--- PROBLEM ---
Reproduce precisely the lines of the listing below, starting with the line that contains "decode (0b11000011#8 :: lo" and stopping after the line that contains "The Step -/"; include nothing else.

--- AVAILABLE DATA ---
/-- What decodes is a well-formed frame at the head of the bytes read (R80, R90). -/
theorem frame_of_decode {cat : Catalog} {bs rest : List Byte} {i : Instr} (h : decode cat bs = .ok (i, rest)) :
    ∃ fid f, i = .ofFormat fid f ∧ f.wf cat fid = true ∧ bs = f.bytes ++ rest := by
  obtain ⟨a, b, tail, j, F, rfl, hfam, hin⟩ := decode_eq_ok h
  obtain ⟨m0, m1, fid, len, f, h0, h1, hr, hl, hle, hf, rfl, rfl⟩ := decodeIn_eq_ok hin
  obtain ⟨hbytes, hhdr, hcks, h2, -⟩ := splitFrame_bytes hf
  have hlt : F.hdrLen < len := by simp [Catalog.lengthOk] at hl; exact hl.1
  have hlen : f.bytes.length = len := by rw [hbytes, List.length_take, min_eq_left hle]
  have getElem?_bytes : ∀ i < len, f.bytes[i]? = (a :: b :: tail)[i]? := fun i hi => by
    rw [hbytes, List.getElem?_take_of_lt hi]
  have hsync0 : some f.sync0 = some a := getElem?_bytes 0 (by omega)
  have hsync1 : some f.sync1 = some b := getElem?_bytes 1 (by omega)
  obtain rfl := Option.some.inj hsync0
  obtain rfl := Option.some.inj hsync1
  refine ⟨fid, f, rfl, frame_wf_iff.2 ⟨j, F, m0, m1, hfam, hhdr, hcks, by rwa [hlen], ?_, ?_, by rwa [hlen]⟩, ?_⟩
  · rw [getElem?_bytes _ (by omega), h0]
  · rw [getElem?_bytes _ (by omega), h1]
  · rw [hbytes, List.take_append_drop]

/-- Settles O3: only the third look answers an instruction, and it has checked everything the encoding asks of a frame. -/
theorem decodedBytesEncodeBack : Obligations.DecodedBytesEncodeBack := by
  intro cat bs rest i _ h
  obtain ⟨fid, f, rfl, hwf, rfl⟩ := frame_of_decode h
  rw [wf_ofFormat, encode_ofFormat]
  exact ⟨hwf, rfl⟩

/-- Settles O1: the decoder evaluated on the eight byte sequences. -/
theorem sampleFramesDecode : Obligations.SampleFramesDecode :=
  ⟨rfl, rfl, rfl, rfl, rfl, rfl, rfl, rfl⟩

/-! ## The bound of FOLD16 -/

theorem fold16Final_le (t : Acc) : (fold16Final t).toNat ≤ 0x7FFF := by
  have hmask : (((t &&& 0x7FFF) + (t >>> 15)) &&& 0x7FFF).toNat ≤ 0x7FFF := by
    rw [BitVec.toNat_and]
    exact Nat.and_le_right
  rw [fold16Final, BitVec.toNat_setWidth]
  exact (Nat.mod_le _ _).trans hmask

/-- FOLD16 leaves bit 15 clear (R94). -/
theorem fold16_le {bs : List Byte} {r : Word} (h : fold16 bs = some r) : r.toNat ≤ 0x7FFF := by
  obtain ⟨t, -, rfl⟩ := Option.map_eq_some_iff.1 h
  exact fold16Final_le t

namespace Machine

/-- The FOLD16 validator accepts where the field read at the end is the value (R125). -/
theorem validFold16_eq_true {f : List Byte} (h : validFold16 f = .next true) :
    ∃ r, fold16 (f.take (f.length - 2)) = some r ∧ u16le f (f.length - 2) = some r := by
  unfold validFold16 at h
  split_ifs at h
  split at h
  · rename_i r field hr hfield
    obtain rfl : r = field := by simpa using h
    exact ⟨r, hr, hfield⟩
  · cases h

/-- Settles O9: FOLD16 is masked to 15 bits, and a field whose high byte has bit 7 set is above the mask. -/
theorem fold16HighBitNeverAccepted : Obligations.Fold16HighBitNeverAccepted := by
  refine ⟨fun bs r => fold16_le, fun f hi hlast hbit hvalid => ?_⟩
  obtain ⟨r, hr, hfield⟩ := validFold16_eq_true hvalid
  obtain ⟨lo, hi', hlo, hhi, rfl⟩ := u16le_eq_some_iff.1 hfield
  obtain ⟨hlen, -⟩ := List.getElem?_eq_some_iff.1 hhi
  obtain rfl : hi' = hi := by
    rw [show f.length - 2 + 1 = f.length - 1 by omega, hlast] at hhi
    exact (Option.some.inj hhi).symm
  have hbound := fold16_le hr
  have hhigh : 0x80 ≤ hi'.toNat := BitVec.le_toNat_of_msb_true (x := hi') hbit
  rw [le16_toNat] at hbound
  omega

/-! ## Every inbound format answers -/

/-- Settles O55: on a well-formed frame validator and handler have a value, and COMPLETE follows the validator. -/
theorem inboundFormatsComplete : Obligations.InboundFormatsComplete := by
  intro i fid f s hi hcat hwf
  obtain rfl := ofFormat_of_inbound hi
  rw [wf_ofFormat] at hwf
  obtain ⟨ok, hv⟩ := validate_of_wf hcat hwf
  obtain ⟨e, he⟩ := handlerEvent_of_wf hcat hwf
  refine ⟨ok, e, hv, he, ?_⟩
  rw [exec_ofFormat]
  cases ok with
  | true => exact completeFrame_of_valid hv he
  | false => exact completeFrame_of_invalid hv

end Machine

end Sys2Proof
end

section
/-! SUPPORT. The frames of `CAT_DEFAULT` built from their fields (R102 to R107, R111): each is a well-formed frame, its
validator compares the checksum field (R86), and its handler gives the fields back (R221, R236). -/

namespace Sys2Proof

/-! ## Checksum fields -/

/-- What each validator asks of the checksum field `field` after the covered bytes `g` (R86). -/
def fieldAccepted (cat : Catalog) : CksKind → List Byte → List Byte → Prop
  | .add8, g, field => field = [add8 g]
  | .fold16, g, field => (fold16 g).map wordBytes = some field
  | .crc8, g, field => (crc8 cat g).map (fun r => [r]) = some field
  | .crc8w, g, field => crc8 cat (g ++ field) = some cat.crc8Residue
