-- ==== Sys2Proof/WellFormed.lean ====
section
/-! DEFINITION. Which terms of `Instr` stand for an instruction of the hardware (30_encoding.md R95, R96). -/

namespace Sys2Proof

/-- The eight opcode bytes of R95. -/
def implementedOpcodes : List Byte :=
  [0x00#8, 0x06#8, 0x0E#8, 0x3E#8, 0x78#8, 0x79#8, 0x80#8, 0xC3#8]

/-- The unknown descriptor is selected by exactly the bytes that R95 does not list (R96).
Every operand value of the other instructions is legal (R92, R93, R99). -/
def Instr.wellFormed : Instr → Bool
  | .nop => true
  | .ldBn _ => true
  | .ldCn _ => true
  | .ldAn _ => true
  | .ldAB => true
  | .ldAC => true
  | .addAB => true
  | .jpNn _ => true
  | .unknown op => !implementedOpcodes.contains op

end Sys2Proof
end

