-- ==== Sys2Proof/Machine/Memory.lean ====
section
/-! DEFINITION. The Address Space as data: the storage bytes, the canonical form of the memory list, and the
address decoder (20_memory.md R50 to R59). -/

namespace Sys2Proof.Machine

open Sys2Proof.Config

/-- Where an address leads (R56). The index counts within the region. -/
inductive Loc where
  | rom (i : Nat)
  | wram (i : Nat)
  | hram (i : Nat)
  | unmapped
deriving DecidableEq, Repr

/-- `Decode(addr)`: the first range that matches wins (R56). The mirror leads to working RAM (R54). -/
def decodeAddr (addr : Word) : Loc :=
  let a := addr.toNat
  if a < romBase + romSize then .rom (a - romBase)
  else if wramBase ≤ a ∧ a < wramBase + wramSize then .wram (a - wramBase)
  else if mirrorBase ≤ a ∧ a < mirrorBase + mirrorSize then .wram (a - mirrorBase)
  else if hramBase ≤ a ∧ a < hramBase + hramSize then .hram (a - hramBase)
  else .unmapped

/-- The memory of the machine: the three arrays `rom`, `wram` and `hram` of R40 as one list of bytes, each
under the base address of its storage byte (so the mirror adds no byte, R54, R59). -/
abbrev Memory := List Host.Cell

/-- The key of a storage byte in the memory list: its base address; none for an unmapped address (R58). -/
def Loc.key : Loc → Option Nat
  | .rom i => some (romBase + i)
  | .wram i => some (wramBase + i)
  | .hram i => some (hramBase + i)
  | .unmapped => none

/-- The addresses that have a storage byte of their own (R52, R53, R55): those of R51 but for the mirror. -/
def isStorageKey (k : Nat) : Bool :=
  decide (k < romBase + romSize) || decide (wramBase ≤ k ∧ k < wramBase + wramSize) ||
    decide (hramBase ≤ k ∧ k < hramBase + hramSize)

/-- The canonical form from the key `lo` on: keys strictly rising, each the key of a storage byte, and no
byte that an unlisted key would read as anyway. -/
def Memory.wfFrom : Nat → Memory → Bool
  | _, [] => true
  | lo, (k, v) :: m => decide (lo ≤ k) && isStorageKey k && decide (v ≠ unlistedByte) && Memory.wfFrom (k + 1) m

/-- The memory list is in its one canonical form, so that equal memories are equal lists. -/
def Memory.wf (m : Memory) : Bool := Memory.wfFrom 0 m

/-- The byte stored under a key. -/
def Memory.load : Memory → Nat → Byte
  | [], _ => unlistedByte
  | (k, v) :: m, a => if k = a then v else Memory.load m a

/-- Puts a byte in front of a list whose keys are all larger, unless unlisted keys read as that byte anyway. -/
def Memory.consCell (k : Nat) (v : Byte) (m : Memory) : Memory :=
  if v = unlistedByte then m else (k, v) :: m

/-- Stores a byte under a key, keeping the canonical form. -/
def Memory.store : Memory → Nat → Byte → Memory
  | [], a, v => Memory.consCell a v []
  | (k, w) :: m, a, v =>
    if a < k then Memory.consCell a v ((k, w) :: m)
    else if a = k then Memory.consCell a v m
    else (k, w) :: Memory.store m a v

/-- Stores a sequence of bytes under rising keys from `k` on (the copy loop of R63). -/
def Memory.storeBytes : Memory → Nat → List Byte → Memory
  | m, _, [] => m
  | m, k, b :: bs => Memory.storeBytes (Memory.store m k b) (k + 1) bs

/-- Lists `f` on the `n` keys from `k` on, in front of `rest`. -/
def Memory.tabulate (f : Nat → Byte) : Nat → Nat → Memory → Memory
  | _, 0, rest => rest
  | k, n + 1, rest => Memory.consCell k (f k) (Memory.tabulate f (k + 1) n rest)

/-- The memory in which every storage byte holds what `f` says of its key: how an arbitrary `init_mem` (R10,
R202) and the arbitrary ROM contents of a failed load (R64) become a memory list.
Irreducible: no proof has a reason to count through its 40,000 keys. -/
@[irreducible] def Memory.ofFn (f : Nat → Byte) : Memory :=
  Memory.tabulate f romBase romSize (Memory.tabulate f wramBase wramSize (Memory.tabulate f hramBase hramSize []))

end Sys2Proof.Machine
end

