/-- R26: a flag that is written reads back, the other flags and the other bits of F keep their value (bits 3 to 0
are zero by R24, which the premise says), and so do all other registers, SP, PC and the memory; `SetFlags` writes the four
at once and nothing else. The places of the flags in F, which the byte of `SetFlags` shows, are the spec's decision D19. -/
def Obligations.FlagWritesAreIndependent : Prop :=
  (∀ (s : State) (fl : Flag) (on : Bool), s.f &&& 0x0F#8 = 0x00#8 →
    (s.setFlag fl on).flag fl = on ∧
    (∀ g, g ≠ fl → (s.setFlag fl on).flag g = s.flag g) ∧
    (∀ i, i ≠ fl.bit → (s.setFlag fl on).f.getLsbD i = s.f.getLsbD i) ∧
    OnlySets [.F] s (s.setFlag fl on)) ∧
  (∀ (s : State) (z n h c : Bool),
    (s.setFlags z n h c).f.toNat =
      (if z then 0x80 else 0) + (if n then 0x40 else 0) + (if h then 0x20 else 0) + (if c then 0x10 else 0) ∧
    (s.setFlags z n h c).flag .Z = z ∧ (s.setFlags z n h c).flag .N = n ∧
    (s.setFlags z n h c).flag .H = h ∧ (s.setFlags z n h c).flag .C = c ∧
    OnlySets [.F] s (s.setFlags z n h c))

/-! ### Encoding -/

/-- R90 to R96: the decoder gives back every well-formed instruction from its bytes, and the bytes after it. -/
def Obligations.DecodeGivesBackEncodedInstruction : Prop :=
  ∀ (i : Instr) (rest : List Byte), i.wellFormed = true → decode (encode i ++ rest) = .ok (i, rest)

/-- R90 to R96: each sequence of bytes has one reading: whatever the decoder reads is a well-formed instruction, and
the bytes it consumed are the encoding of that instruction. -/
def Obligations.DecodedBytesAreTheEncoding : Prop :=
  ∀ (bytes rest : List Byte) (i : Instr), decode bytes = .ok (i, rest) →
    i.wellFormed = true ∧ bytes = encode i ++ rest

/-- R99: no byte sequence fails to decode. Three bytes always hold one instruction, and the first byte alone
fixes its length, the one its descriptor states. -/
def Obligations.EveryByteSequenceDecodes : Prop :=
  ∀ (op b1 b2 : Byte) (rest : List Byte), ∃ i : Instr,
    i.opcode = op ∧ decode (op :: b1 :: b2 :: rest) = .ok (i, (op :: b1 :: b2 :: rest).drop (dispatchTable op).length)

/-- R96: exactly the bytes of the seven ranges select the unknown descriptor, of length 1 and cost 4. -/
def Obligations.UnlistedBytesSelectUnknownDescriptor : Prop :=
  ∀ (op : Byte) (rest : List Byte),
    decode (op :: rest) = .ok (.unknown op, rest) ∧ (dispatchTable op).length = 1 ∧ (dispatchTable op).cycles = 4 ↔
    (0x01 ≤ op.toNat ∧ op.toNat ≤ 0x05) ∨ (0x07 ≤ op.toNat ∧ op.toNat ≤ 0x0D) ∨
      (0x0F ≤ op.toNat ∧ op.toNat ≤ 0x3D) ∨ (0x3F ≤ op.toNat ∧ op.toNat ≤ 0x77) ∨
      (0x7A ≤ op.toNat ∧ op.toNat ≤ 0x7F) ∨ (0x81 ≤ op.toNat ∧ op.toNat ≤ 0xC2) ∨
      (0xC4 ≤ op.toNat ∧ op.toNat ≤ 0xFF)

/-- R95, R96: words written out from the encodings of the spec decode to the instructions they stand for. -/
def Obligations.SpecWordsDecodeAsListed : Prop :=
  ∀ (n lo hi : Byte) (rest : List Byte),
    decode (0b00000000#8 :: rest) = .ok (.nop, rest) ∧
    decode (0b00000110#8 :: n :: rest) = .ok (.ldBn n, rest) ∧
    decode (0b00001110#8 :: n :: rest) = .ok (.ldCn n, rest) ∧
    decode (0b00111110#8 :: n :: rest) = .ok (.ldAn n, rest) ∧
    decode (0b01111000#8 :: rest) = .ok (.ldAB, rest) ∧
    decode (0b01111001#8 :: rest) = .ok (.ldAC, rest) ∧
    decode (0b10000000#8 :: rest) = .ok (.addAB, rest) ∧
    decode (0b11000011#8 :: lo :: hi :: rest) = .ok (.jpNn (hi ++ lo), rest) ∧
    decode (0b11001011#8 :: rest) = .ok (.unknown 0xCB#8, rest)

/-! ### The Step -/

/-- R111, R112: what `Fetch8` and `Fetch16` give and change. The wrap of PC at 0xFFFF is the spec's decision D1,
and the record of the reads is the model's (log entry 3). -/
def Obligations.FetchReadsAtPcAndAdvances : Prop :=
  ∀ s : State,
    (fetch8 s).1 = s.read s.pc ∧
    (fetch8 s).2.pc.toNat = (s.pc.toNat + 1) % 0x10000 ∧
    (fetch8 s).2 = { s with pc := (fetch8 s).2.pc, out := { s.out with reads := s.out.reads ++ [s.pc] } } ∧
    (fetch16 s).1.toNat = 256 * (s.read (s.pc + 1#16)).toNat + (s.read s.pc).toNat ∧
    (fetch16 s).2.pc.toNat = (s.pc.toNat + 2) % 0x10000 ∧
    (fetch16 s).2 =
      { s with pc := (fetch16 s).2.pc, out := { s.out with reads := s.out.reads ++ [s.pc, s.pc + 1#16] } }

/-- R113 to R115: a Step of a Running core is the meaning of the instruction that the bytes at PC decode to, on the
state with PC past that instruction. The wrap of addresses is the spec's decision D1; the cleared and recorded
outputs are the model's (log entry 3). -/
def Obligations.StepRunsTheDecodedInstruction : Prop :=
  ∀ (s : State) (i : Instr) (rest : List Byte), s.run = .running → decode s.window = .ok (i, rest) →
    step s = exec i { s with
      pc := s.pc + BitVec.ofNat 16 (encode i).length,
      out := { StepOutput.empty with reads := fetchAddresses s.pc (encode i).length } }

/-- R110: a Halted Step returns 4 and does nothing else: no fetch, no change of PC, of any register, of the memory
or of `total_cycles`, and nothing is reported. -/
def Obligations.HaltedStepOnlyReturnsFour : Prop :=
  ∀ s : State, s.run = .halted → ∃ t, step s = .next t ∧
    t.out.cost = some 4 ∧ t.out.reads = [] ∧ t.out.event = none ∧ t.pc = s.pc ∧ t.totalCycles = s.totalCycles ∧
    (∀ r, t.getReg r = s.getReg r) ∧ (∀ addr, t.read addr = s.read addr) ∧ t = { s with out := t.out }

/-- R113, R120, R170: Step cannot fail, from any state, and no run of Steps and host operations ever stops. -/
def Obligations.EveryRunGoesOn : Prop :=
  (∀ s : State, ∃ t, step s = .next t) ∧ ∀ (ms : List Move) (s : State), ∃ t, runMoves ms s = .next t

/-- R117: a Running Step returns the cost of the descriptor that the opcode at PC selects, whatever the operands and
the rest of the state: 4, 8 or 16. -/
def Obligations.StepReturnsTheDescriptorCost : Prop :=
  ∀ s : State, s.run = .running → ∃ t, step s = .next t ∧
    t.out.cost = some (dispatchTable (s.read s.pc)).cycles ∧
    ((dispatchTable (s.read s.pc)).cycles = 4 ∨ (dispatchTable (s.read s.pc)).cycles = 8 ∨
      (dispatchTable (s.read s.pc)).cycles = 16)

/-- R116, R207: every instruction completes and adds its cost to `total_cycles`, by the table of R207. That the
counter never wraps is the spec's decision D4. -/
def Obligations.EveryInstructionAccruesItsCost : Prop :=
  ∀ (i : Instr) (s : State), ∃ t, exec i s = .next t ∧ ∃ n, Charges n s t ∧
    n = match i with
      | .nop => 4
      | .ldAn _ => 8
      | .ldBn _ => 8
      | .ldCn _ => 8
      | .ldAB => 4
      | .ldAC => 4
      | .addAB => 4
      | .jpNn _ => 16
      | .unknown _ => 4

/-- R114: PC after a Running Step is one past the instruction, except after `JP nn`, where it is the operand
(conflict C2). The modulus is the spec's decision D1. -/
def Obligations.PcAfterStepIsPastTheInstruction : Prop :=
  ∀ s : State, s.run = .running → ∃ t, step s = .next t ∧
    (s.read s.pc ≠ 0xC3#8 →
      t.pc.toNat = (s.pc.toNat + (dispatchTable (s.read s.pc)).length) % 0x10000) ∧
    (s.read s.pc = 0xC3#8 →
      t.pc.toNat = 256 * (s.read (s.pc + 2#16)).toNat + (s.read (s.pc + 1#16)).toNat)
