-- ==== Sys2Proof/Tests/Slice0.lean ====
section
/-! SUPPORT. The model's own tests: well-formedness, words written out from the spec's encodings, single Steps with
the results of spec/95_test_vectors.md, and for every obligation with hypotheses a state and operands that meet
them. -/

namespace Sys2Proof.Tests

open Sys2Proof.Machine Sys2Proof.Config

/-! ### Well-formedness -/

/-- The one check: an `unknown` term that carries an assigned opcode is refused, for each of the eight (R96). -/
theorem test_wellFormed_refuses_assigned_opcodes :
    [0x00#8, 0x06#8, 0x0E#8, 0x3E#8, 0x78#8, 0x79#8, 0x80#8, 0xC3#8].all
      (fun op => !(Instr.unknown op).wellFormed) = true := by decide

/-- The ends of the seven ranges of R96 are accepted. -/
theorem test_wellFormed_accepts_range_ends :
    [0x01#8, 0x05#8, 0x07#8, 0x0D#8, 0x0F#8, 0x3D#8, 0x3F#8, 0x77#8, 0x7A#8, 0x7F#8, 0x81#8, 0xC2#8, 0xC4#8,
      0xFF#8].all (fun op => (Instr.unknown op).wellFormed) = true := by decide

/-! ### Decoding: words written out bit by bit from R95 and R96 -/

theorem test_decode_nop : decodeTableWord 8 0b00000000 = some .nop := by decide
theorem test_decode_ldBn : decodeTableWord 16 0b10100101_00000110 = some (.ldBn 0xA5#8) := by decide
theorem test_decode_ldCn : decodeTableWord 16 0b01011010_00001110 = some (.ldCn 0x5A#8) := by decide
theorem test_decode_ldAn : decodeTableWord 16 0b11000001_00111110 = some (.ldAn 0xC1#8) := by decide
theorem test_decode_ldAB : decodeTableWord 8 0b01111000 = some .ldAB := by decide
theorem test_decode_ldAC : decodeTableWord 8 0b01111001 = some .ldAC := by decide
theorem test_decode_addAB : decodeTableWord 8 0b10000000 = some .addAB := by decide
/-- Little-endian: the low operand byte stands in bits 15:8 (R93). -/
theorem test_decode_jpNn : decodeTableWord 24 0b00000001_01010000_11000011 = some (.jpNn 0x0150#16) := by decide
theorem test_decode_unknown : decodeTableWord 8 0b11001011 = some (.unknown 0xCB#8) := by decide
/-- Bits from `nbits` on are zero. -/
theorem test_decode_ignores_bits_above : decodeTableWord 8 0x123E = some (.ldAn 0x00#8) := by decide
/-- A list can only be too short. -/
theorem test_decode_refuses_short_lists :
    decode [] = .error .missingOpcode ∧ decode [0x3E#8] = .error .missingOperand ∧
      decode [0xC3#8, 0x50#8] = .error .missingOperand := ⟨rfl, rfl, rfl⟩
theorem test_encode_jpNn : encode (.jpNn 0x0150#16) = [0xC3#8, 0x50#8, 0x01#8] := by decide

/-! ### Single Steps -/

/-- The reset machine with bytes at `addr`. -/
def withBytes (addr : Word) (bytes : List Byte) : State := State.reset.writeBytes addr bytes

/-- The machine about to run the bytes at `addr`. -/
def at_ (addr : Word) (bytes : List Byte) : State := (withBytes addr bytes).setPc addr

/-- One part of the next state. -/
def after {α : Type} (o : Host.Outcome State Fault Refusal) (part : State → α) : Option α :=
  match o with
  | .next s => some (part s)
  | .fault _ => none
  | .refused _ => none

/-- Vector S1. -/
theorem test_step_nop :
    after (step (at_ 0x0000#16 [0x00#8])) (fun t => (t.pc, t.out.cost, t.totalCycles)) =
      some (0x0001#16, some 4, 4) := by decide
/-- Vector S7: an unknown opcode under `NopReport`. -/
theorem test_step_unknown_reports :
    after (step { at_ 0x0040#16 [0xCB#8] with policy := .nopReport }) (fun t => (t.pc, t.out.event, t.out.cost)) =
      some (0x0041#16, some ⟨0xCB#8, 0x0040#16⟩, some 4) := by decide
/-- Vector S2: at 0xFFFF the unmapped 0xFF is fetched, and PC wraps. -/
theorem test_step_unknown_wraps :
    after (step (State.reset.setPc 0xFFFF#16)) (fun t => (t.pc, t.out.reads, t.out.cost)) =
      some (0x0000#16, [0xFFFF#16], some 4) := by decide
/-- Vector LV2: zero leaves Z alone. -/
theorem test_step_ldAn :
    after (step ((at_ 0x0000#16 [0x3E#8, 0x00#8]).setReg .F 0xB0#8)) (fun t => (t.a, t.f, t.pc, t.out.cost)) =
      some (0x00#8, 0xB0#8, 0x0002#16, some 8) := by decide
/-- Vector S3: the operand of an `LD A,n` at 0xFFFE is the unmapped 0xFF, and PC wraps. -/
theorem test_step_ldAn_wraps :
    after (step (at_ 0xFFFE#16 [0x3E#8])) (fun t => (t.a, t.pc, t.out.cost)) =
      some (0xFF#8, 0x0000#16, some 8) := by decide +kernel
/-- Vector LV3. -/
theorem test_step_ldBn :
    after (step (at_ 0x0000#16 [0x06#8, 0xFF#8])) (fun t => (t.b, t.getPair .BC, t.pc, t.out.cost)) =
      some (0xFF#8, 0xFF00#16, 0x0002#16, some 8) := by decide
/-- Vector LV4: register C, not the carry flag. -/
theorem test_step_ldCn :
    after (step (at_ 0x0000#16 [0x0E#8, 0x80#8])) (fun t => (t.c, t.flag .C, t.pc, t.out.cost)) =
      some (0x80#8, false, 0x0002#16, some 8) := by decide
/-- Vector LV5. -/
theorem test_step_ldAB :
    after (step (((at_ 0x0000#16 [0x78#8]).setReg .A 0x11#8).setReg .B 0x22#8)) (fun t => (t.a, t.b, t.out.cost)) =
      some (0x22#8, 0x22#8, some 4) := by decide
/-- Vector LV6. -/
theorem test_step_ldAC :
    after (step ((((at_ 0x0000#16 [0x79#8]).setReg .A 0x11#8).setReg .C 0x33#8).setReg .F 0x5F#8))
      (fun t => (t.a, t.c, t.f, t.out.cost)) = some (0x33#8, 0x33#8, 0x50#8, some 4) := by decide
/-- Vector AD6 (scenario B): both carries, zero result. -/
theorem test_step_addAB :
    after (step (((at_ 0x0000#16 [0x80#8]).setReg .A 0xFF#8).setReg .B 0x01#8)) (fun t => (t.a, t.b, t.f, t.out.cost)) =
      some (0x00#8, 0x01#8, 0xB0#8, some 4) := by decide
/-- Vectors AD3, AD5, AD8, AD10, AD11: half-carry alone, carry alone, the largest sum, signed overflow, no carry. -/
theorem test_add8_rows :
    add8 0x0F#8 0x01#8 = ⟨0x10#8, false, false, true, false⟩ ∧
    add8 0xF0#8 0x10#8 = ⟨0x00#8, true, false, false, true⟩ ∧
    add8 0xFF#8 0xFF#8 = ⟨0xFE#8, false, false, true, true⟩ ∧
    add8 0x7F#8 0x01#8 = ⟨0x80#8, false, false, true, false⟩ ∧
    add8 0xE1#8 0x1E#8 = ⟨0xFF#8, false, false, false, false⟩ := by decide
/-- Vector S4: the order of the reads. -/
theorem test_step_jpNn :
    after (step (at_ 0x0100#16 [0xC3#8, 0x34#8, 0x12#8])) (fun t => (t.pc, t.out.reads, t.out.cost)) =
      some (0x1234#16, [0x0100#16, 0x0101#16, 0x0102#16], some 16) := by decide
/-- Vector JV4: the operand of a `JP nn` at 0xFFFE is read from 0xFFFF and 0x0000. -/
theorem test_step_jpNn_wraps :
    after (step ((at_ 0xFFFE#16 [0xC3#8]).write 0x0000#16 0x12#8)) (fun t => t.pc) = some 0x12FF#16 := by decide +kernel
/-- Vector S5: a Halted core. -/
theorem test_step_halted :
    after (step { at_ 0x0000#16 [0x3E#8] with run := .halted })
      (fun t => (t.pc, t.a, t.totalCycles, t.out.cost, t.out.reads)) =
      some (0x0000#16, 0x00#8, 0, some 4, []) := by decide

--- RESPONSE TO THE EXERCISE ---
    decode (0b11000011#8 :: lo :: hi :: rest) = .ok (.jpNn (hi ++ lo), rest) ∧
    decode (0b11001011#8 :: rest) = .ok (.unknown 0xCB#8, rest)

/-! ### The Step -/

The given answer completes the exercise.